DE102005048731A1 - Permanent magnet rotor for an electric motor has a laminated yoke with radially aligned retaining overhangs extending in the yoke's axial direction - Google Patents

Abstract

Retaining overhangs each have a recess (19) that extends in an axial direction and is limited in a permanent magnet rotor's (10) direction of circumference by retaining sections (21), which are pre-stressed to sit close to permanent magnets (18) in the rotor's lateral surface plane and to fix the magnets in retaining spaces. An independent claim is also included for a method for fitting permanent magnets on a permanent magnet rotor.

Description

The The invention relates to a permanent magnet rotor according to the preamble of claim 1 and a method for assembling permanent magnets on a permanent magnet rotor.

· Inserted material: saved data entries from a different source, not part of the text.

structure Trc where
  decim : BitVec 4
  mean : Bool
  pinBuf : Bool
  pre : BitVec 16
  evtEn : Bool
  thrEn : Bool
  frameEn : Bool
  evtSrc : Byte
  evtIndex : Byte
  thrSlot : BitVec 4
  thrMode : BitVec 2
  thrLevel : BitVec 32
  trcFrame : BitVec 32
  slots : Vector (BitVec 16) 16
  state : TrcState
  target : Bool
  cfgRefused : Bool
  armPending : Bool
  manualTrig : Bool
  /-- An event and a frame that match occurred in the running tick. -/
  evtHit : Bool
  frameHit : Bool
  /-- The compared slot crossed its threshold. -/
  thrHit : Bool
  /-- A condition held in the tick whose sample is the newest recorded one. -/
  trigLate : Bool
  /-- Last undecimated value of the compared slot. -/
  thrLast : Option Rat
  /-- Partial decimation sums and ticks. -/
  accSums : List Rat
  accCount : Nat
  /-- Samples to record after the trigger. -/
  left : Nat
  pinBusy : Bool
  /-- The buffer that the pin stream took. -/
  pinFrom : Bool
  /-- The pin stream: the block being sent and those after it, edges at 0x0 before it, and how many lie between blocks (R373). -/
  pinRead : Option TraceRead
  pinWait : Nat
  pinGap : Nat
  /-- Nibbles sent of the block, and those still to send once its FLAGS have gone out. -/
  pinSent : Nat
  pinData : List (BitVec 4)
  /-- The nibble driven. -/
  pinOut : BitVec 4
  deriving DecidableEq, Repr

structure Flx where
  ch : BitVec 6
  point : BitVec 2
  signal : BitVec 2
  mlsOrder : BitVec 4
  capSync : Bool
  level : BitVec 8
  freq : BitVec 32
  capSelA : BitVec 5
  capSelB : BitVec 5
  injOn : Bool
  capRun : Bool
  capDone : Bool
  refused : Bool
  reason : BitVec 4
  capIdx : BitVec 14
  /-- Running injection: captured channel, point, signal, order, level, frequency. -/
  injCh : Chan
  injPoint : BitVec 2
  injSignal : BitVec 2
  injOrder : Nat
  injLevel : Nat
  injFreq : Rat
  injT : Nat
  /-- Ticks left of the fade-out of R376. -/
  injFade : Option Nat
  mls : BitVec 16
  noise : List (BitVec 31)
  capWait : Bool
  capCh : Chan
  capCount : Nat
  deriving DecidableEq, Repr

/-- Page states (Table 16-21). -/
inductive PageState where
  | empty
  | loading
  | valid
  | stale
  | error
  deriving DecidableEq, Repr

structure Coef where
  sel : BitVec 32
  /-- The selector of the last accepted load (R389). -/
  asked : BitVec 32
  state : PageState
  code : BitVec 8
  count : BitVec 8
  tick : BitVec 32
  words : List (BitVec 32)
  deriving DecidableEq, Repr

end Sys2Proof.Machine
end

Permanent magnet Synchronous machines are taking advantage of numerous applications the regenerative or motor operation already since prolonged well known. During motor operation, the magnetic field occurs the on a peripheral surface of the rotor arranged plurality of permanent magnets with a in the stator generated magnetic field in interaction. This is going on the rotor exerted a torque, which this rotationally accelerated and synchronous to the stator magnetic field drives.

The Permanent magnets are extraordinary at high rotor speeds Exposed to stress, which due to the centrifugal forces and as a result the brittleness common Magnetic materials, for example. NdFeB, on the one hand in electrical internal rotor machines to dissolve the permanent magnet poles from their support structure on the rotor and on the other hand to breakage can lead.

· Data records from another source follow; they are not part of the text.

-- ==== Sys2Proof/Machine/Sources.lean ====
section
/-! DEFINITION. The event sources of Table 13-1: source s = 8 × group + bit. -/

namespace Sys2Proof.Machine.Ev

def accessDenied : Nat := 0
def burstCut : Nat := 1
def eccCorrected : Nat := 2
def storeUncorrectable : Nat := 3
def parkRefused : Nat := 4
def halt : Nat := 5
def deviceCommandRefused : Nat := 6
def paceMiss : Nat := 8
def paceFault : Nat := 9
def coilDeadlineMiss : Nat := 10
def dieDeadlineMiss : Nat := 11
def pilotDeadlineMiss : Nat := 12
def rippleDeadlineMiss : Nat := 13
def identDeadlineMiss : Nat := 14
def blockExponentOverflow : Nat := 15
def pvddDip : Nat := 16
def pvddShutdown : Nat := 17
def pvddRecovered : Nat := 18
def vio : Nat := 19
def warningLevelRefused : Nat := 20
def mute : Nat := 21
def referenceLost : Nat := 22
def mainsSource : Nat := 23
def buildAccepted : Nat := 24
def buildRefused : Nat := 25
def segmentError : Nat := 26
def patchAccepted : Nat := 27
def patchOverflow : Nat := 28
def journalFailed : Nat := 29
def journalGap : Nat := 30
def bootFailed : Nat := 32
def keeperReady : Nat := 33
def keeperFailed : Nat := 34
def enrolled : Nat := 35
def securityRefused : Nat := 36
def rollbackAdvanced : Nat := 37
def rollbackFull : Nat := 38
def rngFailed : Nat := 39
def sessionEstablished : Nat := 40
def sessionEnded : Nat := 41
def sessionAge : Nat := 42
def debugLocked : Nat := 43
def testMode : Nat := 44
def injectionLocked : Nat := 45
def carrierLost : Nat := 48
def lockLost : Nat := 49
def frameCrc : Nat := 50
def frameFormat : Nat := 51
def frameAuth : Nat := 52
def portUntrusted : Nat := 53
def mailboxError : Nat := 54
def portTakeRefused : Nat := 55
def portSwitch : Nat := 64
def concealmentStart : Nat := 65
def missingStream : Nat := 66
def inputLost : Nat := 67
def upstreamDrop : Nat := 68
def trackerSlip : Nat := 72
def trackerClamp : Nat := 73
def streamClip : Nat := 74
def synchronisingReset : Nat := 75
def lagRefused : Nat := 76
def filterOutputSaturation : Nat := 80
def bankRequestRefused : Nat := 81
def bankRequestReplaced : Nat := 82
def bankSwapComplete : Nat := 83
def fadeLengthRefused : Nat := 84
def demandClamp : Nat := 88
def followingError : Nat := 89
def lostFeedback : Nat := 90
def loopClosed : Nat := 91
def channelTrip : Nat := 92
def channelCommandRefused : Nat := 93
def tableEdge : Nat := 96
def reClamp : Nat := 97
def estimatorRange : Nat := 98
def learnerClamp : Nat := 99
def identificationStart : Nat := 100
def identificationResult : Nat := 101
def identificationRefused : Nat := 102
def laneError : Nat := 104
def stageDieLost : Nat := 105
def stageDieRestored : Nat := 106
def feedbackFault : Nat := 107
def currentLimit : Nat := 108
def rampLengthRefused : Nat := 109
def excursionGuard : Nat := 112
def coilLimit : Nat := 113
def coilOver : Nat := 114
def dieFoldBack : Nat := 115
def dieShutdown : Nat := 116
def shortTrip : Nat := 117
def shortLatch : Nat := 118
def openLoad : Nat := 119
def diagnosticReference : Nat := 120
def diagnosticClass : Nat := 121
def twinJoined : Nat := 128
def twinLost : Nat := 129
def twinMismatch : Nat := 130
def shareFault : Nat := 131
def twinSolo : Nat := 132
def farewellRefused : Nat := 133
def rejoinRefused : Nat := 134
def stretchCap : Nat := 136
def sdaRelease : Nat := 137
def wake : Nat := 138
def alertResponse : Nat := 139
def traceTrigger : Nat := 144
def traceComplete : Nat := 145
def traceInvalid : Nat := 146
def captureComplete : Nat := 147
def blockRemoved : Nat := 152

/-- Groups 0x06 and 0x07 assign the link sources to port A and port B. -/
def ofPort (p : Port) (s : Nat) : Nat := s + 8 * p.num

end Sys2Proof.Machine.Ev
end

The recoverable torque of an electrical machine is known to hang much of the width of the radial air gap between the rotor arranged permanent magnets and the stator poles, said this To achieve a high efficiency as narrow as possible to dimension is. The structural design of the magnetic support structure comes thus with regard to operational safety and efficiency one Such machine has enormous significance.

at a direct arrangement of a plurality of permanent magnets on the outer peripheral surface of a Rotor yoke has the problem that it hardly due to manufacturing tolerances possible is, these permanent magnets mainly positive and without further assembly elements or additives in a predetermined to arrange reproducible and reliable position on the rotor yoke.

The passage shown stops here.